====== Entries supplied

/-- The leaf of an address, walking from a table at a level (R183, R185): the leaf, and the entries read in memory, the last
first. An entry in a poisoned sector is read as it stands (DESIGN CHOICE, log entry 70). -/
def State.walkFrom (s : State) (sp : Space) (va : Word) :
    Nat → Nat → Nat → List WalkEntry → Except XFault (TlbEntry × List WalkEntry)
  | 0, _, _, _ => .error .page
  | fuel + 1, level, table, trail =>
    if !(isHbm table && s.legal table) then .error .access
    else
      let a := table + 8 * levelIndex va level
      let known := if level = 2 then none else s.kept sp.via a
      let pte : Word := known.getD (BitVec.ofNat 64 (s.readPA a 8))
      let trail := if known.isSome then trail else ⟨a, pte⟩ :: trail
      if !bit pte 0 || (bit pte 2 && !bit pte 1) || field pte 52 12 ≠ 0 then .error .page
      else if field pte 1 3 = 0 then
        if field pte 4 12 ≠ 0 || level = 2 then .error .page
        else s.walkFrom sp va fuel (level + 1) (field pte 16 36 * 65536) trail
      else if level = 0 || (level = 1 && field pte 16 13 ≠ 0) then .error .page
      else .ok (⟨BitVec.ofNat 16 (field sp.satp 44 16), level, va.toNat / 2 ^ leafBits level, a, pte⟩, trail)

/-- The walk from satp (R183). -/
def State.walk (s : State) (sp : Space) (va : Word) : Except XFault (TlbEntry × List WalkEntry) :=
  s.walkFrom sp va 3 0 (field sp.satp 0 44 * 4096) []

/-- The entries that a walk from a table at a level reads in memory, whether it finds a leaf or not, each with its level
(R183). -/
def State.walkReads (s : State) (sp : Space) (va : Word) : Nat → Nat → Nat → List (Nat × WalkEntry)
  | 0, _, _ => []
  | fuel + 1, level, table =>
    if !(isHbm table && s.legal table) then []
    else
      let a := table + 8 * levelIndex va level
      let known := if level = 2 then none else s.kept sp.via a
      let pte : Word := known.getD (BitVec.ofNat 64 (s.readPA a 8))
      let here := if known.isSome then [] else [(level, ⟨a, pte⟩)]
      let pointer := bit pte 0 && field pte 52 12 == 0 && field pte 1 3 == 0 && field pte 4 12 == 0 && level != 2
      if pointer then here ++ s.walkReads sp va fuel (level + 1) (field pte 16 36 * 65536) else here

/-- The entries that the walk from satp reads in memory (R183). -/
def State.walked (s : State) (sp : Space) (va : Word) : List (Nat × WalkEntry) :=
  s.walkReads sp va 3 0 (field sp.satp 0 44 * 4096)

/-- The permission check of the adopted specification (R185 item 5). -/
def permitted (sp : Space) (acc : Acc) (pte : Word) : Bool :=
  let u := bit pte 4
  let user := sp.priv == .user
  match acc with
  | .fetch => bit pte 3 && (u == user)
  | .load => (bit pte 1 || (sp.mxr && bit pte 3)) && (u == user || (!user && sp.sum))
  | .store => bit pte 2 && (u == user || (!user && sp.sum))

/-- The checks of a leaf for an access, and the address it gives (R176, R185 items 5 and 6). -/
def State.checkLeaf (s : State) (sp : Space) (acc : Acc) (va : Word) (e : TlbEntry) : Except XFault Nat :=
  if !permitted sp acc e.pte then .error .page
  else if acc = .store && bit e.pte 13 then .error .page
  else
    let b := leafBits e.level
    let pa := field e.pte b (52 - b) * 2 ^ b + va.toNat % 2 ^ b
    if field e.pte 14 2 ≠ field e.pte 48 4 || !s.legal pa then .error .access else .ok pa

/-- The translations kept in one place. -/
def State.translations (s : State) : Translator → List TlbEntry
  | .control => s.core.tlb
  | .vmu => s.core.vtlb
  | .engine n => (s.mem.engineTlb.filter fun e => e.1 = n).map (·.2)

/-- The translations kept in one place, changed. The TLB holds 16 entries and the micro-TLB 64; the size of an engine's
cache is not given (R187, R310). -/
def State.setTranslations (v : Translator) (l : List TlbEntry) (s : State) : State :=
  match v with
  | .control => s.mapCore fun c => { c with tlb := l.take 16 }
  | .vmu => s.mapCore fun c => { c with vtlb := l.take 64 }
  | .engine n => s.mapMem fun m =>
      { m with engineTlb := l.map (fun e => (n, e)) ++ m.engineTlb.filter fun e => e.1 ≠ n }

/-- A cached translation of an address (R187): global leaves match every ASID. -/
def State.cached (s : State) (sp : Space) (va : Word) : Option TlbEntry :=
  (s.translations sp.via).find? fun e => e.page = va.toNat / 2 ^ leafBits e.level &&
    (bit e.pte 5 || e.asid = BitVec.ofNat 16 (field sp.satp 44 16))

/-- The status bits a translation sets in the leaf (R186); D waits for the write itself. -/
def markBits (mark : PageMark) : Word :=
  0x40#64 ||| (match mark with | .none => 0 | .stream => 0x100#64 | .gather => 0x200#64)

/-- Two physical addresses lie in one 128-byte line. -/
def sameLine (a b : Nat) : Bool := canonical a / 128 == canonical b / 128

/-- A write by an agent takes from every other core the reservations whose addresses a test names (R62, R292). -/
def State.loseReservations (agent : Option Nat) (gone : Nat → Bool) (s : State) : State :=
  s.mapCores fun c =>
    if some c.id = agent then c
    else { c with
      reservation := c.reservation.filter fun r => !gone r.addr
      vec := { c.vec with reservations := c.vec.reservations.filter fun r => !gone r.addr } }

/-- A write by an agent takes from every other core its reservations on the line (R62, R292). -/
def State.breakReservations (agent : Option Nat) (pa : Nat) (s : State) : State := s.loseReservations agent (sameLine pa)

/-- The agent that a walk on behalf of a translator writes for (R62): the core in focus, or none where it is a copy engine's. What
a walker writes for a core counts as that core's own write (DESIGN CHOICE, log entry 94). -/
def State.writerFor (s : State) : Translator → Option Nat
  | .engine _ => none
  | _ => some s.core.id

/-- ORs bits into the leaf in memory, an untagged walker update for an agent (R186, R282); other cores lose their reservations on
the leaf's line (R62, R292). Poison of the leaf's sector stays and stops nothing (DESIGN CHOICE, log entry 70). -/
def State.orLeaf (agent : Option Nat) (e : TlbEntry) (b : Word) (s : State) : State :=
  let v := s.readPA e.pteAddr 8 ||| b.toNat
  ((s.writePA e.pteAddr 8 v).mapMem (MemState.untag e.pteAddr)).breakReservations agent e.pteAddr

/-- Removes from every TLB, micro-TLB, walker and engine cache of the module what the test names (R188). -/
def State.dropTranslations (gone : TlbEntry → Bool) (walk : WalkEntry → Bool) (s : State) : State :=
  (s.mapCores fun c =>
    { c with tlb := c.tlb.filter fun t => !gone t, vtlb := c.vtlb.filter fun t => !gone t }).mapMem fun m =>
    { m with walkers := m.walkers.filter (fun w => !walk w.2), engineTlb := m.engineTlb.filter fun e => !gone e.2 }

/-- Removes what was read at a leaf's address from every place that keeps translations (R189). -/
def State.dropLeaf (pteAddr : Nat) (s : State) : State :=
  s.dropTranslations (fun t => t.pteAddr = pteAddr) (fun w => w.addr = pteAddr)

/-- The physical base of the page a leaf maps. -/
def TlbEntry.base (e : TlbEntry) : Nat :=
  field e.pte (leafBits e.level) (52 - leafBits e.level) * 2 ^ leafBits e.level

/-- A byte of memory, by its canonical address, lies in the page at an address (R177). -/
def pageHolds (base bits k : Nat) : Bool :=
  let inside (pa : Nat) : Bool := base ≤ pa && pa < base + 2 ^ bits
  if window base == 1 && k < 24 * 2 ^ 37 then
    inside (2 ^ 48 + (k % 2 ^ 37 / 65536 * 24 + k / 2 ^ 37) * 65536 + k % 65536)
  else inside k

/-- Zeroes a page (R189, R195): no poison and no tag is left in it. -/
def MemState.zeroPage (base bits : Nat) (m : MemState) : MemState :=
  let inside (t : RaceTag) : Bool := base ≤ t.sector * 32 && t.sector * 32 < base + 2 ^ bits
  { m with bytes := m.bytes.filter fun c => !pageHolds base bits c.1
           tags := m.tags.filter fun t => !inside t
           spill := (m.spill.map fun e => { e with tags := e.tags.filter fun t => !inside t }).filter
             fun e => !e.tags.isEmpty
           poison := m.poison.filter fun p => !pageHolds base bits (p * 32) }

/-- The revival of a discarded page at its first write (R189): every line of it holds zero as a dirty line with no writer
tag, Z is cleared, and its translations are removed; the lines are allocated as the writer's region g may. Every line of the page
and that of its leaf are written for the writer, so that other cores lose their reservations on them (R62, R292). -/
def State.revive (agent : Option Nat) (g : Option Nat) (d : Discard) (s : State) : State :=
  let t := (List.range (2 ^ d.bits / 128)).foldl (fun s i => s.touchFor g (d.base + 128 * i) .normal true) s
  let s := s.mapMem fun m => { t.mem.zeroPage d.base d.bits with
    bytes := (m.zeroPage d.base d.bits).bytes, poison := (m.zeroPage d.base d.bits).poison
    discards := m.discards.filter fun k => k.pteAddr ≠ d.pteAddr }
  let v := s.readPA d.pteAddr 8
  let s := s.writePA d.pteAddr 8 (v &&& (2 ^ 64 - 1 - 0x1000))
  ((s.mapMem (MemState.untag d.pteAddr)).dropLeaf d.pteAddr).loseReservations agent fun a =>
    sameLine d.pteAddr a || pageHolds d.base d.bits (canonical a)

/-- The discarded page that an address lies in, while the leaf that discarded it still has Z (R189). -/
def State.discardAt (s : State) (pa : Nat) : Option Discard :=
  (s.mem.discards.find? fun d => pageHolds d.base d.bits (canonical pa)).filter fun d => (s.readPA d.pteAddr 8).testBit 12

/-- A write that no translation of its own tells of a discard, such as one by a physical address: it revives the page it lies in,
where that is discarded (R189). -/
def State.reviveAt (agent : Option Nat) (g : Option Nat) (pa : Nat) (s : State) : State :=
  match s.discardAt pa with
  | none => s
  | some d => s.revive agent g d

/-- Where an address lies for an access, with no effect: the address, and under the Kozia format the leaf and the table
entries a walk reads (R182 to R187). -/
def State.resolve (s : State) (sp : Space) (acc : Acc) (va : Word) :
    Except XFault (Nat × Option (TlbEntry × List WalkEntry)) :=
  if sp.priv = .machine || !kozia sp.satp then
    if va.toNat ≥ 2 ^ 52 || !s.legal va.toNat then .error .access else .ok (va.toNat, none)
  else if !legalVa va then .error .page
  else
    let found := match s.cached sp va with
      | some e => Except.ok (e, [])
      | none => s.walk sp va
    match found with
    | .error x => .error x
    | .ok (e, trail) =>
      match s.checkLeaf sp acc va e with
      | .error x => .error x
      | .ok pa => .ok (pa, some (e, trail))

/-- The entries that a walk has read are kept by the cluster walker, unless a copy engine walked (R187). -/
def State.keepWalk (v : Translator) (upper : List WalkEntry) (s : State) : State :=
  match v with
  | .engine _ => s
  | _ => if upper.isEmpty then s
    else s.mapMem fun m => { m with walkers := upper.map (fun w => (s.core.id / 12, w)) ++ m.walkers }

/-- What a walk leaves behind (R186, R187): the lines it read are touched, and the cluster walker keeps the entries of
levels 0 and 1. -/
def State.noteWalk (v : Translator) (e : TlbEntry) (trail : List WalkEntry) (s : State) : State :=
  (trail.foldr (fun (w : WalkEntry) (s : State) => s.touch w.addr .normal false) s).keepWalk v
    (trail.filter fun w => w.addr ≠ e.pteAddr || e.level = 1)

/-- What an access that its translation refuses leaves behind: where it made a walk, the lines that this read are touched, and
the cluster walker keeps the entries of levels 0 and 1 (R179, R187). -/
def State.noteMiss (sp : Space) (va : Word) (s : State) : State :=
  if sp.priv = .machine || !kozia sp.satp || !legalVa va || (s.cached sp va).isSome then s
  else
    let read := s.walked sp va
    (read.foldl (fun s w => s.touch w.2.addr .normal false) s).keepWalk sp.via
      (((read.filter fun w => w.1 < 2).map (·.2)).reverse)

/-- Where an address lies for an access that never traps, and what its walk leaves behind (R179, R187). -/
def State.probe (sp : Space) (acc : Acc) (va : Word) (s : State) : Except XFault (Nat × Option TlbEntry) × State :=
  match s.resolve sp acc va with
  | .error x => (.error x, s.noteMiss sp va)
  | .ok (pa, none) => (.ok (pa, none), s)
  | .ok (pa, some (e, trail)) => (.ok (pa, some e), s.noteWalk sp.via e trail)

============

## Exercise details
Exactly and exclusively, repeat the lines from the line that contains "let read := s.walked sp va" through the end of the records, both ends included.

## Exercise result
    let read := s.walked sp va
    (read.foldl (fun s w => s.touch w.2.addr .normal false) s).keepWalk sp.via
      (((read.filter fun w => w.1 < 2).map (·.2)).reverse)

/-- Where an address lies for an access that never traps, and what its walk leaves behind (R179, R187). -/
def State.probe (sp : Space) (acc : Acc) (va : Word) (s : State) : Except XFault (Nat × Option TlbEntry) × State :=
  match s.resolve sp acc va with
  | .error x => (.error x, s.noteMiss sp va)
  | .ok (pa, none) => (.ok (pa, none), s)
  | .ok (pa, some (e, trail)) => (.ok (pa, some e), s.noteWalk sp.via e trail)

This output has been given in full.